* _Your instructions_
Only the line containing "def agree (bound" and the lines after it, through the end of the data below, are to be returned, each exactly as it stands.

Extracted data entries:
____

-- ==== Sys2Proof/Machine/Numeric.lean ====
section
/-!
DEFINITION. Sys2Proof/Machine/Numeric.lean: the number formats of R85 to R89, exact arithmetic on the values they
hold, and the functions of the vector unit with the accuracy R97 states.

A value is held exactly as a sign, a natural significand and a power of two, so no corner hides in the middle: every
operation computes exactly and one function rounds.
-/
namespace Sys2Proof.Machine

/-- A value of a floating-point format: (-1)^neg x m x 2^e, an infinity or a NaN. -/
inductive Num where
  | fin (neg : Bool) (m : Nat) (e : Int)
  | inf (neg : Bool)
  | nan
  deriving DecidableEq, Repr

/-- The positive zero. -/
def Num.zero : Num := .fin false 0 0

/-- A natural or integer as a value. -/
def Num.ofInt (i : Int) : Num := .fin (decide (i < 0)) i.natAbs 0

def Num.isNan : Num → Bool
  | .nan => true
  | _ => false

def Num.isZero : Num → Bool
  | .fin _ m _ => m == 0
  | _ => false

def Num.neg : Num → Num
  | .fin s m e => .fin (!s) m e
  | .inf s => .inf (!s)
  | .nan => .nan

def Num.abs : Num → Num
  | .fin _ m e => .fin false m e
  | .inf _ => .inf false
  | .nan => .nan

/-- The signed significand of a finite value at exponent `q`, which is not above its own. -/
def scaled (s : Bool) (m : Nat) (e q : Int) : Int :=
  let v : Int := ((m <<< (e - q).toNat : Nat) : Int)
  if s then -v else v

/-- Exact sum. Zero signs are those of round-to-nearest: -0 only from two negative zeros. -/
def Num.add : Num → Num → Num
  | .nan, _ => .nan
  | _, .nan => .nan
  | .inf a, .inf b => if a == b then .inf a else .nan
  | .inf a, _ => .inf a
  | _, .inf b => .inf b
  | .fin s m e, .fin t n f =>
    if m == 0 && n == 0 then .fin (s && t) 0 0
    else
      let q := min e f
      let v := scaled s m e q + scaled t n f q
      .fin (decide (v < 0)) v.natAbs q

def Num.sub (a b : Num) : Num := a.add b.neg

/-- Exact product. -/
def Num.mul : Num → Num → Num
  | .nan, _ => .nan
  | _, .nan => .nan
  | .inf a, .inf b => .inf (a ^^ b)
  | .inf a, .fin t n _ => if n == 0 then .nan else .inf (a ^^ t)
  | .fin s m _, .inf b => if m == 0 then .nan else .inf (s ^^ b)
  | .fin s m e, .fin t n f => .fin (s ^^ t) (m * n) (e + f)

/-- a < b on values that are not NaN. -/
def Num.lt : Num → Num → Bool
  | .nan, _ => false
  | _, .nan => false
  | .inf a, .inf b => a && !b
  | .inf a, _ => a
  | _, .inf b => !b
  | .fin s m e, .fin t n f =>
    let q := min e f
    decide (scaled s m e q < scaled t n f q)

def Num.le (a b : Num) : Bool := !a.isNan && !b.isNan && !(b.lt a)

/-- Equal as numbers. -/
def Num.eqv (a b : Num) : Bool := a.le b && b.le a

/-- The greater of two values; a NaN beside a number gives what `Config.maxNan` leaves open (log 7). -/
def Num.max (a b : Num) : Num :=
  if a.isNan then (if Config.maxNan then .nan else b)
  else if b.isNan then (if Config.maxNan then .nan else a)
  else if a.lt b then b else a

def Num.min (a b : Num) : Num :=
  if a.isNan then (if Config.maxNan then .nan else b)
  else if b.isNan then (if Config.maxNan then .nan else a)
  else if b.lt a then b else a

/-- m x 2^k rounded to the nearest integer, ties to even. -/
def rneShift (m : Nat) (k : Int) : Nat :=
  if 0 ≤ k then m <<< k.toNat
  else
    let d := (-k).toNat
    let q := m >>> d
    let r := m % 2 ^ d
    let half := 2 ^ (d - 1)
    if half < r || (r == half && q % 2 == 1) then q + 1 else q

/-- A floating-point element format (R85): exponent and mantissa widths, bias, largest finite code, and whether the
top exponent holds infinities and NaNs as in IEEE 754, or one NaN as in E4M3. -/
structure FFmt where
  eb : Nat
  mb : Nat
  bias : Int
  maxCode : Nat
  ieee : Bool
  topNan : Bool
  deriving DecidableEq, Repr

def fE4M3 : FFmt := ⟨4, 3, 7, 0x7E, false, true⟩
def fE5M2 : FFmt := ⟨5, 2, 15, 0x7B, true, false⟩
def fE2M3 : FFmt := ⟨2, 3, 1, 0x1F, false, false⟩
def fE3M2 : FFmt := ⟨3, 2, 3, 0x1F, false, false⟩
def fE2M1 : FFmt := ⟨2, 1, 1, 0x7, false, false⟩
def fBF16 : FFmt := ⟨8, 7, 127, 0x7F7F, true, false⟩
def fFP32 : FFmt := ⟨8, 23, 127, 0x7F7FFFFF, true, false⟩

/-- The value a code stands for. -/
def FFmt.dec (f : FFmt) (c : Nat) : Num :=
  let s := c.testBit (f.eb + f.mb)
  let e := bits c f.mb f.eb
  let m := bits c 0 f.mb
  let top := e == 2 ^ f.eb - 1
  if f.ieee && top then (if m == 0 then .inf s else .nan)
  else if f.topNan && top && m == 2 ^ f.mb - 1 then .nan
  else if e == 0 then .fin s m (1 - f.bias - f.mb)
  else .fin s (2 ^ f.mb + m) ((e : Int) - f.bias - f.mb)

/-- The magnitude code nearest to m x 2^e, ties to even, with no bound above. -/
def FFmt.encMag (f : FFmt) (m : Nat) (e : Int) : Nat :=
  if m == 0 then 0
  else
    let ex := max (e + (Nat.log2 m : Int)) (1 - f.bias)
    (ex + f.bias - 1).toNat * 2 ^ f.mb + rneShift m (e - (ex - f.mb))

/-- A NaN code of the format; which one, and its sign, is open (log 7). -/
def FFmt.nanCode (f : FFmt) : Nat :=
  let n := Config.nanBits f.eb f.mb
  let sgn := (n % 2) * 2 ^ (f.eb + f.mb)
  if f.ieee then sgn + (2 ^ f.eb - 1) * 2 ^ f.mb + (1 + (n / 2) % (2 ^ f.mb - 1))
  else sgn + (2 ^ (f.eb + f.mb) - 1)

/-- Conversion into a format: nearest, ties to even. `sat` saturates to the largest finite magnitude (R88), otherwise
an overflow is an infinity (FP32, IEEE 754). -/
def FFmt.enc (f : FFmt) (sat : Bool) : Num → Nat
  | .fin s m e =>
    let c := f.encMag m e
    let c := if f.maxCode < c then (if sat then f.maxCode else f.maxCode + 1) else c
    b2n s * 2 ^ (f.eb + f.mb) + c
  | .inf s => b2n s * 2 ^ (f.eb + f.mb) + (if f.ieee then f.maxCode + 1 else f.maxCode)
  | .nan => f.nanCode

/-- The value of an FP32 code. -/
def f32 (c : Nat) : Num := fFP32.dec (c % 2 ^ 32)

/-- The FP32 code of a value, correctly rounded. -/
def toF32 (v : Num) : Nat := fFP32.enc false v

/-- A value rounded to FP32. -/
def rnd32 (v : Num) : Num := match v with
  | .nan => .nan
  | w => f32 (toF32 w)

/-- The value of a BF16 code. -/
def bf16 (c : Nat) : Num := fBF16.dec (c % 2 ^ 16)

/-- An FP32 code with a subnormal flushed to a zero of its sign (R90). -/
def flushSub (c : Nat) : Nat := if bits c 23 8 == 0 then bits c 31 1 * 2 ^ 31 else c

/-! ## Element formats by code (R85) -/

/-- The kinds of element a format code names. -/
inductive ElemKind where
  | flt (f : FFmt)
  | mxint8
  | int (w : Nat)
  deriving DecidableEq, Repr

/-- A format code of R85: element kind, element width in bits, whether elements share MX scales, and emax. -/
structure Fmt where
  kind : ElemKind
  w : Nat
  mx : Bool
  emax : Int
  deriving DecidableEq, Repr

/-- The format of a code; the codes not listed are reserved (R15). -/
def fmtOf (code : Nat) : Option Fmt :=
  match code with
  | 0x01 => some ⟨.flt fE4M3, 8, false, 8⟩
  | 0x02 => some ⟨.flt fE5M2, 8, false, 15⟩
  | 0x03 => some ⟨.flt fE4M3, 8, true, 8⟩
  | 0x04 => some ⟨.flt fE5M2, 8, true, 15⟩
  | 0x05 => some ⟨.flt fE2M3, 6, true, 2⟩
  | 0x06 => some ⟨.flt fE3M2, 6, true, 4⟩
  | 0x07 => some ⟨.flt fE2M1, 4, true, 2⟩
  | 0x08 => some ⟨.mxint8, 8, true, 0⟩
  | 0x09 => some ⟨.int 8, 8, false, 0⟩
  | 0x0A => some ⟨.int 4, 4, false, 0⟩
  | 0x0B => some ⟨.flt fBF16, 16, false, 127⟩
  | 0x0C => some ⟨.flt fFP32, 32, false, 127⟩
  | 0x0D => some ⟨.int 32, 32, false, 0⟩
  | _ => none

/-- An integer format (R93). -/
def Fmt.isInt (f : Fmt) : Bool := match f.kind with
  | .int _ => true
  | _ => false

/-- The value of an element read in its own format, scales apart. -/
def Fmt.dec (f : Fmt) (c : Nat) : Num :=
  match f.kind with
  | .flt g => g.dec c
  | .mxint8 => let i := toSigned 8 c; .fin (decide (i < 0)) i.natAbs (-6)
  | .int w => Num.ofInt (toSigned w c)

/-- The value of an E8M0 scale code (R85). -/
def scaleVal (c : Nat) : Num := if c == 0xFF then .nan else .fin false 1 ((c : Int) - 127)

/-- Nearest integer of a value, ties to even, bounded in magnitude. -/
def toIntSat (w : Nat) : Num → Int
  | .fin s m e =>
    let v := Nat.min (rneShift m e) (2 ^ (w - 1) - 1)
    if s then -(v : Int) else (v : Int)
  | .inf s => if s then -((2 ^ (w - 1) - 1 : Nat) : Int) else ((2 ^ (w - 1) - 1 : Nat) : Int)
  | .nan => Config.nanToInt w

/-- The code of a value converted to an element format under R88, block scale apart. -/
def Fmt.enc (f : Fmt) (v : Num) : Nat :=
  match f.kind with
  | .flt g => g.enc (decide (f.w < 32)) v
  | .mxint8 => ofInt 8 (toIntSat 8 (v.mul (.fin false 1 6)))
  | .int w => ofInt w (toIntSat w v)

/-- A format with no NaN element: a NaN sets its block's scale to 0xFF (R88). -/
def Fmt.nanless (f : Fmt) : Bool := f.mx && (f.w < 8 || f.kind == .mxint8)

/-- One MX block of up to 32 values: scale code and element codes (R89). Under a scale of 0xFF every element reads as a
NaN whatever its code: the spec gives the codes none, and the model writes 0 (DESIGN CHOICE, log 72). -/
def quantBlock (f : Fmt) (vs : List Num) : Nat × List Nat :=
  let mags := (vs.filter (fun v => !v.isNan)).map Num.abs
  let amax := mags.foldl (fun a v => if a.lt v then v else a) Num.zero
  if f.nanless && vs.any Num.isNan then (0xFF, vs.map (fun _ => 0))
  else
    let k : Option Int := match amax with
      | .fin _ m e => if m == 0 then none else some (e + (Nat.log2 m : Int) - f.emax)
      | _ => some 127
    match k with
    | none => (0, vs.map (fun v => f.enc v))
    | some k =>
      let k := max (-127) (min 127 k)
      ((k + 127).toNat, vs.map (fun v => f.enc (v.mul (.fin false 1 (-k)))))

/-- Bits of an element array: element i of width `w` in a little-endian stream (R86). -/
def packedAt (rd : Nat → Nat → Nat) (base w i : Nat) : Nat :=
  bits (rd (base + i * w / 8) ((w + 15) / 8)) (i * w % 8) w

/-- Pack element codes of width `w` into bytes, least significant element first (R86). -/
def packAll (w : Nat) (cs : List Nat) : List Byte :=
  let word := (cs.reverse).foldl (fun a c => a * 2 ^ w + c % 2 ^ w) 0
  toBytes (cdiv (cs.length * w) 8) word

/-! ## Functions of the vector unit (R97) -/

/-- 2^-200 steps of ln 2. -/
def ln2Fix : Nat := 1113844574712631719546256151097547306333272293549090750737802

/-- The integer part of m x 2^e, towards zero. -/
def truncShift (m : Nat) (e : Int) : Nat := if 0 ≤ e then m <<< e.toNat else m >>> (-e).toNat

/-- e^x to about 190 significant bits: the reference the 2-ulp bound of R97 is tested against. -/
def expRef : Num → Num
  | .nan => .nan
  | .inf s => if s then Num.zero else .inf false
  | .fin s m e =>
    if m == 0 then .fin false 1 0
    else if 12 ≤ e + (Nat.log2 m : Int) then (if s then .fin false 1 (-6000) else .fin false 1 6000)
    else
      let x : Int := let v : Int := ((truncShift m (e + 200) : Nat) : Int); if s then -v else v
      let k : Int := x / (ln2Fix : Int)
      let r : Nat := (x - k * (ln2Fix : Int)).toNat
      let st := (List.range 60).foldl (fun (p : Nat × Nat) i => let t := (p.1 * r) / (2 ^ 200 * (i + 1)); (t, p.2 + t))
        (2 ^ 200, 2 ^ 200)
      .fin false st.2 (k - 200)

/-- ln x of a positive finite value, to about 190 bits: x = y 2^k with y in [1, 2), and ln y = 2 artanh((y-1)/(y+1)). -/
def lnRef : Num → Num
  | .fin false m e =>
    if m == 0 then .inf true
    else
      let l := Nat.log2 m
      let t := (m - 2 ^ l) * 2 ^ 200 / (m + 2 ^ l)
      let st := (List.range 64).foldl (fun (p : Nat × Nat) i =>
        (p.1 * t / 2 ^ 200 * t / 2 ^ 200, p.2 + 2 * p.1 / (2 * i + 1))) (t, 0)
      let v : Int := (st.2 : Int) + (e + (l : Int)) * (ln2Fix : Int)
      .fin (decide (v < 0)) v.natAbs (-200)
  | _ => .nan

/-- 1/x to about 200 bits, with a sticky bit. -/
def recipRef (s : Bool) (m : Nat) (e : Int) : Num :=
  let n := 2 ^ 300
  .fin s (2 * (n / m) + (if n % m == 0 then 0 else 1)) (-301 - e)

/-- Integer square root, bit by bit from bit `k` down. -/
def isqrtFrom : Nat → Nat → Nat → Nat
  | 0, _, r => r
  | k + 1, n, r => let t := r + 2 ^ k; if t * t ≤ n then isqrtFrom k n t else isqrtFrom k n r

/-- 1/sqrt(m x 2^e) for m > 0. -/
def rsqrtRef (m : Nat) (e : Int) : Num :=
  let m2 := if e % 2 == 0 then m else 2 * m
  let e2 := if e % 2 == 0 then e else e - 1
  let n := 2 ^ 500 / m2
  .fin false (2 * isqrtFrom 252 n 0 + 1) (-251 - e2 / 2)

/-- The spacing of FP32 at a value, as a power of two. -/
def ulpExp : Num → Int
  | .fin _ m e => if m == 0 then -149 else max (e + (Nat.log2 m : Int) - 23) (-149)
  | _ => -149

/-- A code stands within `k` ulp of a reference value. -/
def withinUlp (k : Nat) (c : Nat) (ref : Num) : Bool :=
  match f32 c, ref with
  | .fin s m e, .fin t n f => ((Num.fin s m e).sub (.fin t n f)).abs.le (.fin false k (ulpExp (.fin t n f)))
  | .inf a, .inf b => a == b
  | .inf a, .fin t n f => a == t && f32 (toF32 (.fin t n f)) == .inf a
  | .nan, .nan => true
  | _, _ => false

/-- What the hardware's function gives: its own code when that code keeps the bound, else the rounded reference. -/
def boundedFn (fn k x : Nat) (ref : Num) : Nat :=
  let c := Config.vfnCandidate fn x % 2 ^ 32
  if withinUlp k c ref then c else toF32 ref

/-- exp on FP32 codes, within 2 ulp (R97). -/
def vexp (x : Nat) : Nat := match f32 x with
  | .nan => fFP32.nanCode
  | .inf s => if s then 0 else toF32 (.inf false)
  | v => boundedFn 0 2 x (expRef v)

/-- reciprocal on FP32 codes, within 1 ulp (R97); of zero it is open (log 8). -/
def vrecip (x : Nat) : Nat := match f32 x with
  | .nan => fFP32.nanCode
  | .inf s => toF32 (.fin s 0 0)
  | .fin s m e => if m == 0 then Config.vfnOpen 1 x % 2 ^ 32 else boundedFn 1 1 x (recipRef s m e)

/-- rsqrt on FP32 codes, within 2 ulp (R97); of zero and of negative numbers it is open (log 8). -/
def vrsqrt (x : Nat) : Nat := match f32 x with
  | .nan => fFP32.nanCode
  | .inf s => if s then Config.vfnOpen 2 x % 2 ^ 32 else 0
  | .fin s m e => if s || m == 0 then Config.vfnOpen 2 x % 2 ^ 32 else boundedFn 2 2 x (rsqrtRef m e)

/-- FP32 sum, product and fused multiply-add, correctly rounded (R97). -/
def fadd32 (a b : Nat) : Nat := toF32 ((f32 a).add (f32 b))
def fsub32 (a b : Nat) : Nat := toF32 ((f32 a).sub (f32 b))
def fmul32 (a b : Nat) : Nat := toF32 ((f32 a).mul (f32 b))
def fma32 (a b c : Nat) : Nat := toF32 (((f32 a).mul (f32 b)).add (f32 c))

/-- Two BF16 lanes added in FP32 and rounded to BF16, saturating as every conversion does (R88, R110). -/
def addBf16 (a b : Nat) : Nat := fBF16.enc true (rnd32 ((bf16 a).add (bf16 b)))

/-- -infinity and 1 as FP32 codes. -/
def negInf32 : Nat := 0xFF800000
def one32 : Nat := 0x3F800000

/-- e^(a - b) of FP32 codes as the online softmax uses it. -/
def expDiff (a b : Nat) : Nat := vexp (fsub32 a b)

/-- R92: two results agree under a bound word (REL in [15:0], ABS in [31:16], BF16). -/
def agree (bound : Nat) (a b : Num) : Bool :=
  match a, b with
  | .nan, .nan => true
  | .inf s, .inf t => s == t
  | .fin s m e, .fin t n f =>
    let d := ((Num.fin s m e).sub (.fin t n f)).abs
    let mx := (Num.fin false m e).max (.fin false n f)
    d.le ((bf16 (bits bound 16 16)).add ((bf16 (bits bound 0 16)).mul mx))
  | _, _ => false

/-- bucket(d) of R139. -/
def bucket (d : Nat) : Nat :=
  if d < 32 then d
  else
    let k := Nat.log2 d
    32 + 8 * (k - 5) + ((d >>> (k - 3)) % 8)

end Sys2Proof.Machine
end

____

* _Output of the task_
def agree (bound : Nat) (a b : Num) : Bool :=
  match a, b with
  | .nan, .nan => true
  | .inf s, .inf t => s == t
  | .fin s m e, .fin t n f =>
    let d := ((Num.fin s m e).sub (.fin t n f)).abs
    let mx := (Num.fin false m e).max (.fin false n f)
    d.le ((bf16 (bits bound 16 16)).add ((bf16 (bits bound 0 16)).mul mx))
  | _, _ => false

/-- bucket(d) of R139. -/
def bucket (d : Nat) : Nat :=
  if d < 32 then d
  else
    let k := Nat.log2 d
    32 + 8 * (k - 5) + ((d >>> (k - 3)) % 8)

end Sys2Proof.Machine
end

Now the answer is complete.